• EXERCISE PROMPT: Return each of the entries below word for word.

-------- DATASET RECORDS --------

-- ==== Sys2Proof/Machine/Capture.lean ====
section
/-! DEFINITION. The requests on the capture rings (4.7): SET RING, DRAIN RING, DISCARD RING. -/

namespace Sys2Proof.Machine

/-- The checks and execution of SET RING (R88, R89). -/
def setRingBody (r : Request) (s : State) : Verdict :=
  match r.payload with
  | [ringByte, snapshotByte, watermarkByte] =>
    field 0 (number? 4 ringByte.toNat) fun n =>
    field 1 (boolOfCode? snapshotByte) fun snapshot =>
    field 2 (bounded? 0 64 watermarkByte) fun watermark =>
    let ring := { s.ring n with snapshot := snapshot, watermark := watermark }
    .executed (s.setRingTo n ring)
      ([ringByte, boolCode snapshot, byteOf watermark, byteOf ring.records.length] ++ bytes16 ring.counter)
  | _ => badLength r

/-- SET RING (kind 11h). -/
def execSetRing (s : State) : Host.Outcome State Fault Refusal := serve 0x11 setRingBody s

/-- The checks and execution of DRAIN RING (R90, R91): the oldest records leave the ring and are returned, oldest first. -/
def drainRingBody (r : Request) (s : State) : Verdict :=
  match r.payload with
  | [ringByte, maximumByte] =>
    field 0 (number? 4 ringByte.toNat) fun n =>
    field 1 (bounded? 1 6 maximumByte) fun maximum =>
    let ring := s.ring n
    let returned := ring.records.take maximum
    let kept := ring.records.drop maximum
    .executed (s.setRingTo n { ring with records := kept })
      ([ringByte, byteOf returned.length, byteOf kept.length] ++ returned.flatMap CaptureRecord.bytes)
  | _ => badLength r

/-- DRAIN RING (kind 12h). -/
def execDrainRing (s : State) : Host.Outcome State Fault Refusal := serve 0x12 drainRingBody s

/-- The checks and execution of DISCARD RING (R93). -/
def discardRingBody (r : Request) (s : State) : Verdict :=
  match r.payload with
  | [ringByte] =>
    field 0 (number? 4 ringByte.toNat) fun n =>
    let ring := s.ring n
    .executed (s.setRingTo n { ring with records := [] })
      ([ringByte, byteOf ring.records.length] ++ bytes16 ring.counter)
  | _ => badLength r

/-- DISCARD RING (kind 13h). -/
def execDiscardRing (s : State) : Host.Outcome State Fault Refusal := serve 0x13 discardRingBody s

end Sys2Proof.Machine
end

--------

• TASK RESULT:
-- ==== Sys2Proof/Machine/Capture.lean ====
section
/-! DEFINITION. The requests on the capture rings (4.7): SET RING, DRAIN RING, DISCARD RING. -/

namespace Sys2Proof.Machine

/-- The checks and execution of SET RING (R88, R89). -/
def setRingBody (r : Request) (s : State) : Verdict :=
  match r.payload with
  | [ringByte, snapshotByte, watermarkByte] =>
    field 0 (number? 4 ringByte.toNat) fun n =>
    field 1 (boolOfCode? snapshotByte) fun snapshot =>
    field 2 (bounded? 0 64 watermarkByte) fun watermark =>
    let ring := { s.ring n with snapshot := snapshot, watermark := watermark }
    .executed (s.setRingTo n ring)
      ([ringByte, boolCode snapshot, byteOf watermark, byteOf ring.records.length] ++ bytes16 ring.counter)
  | _ => badLength r

/-- SET RING (kind 11h). -/
def execSetRing (s : State) : Host.Outcome State Fault Refusal := serve 0x11 setRingBody s

/-- The checks and execution of DRAIN RING (R90, R91): the oldest records leave the ring and are returned, oldest first. -/
def drainRingBody (r : Request) (s : State) : Verdict :=
  match r.payload with
  | [ringByte, maximumByte] =>
    field 0 (number? 4 ringByte.toNat) fun n =>
    field 1 (bounded? 1 6 maximumByte) fun maximum =>
    let ring := s.ring n
    let returned := ring.records.take maximum
    let kept := ring.records.drop maximum
    .executed (s.setRingTo n { ring with records := kept })
      ([ringByte, byteOf returned.length, byteOf kept.length] ++ returned.flatMap CaptureRecord.bytes)
  | _ => badLength r

/-- DRAIN RING (kind 12h). -/
def execDrainRing (s : State) : Host.Outcome State Fault Refusal := serve 0x12 drainRingBody s

/-- The checks and execution of DISCARD RING (R93). -/
def discardRingBody (r : Request) (s : State) : Verdict :=
  match r.payload with
  | [ringByte] =>
    field 0 (number? 4 ringByte.toNat) fun n =>
    let ring := s.ring n
    .executed (s.setRingTo n { ring with records := [] })
      ([ringByte, byteOf ring.records.length] ++ bytes16 ring.counter)
  | _ => badLength r

/-- DISCARD RING (kind 13h). -/
def execDiscardRing (s : State) : Host.Outcome State Fault Refusal := serve 0x13 discardRingBody s

end Sys2Proof.Machine
end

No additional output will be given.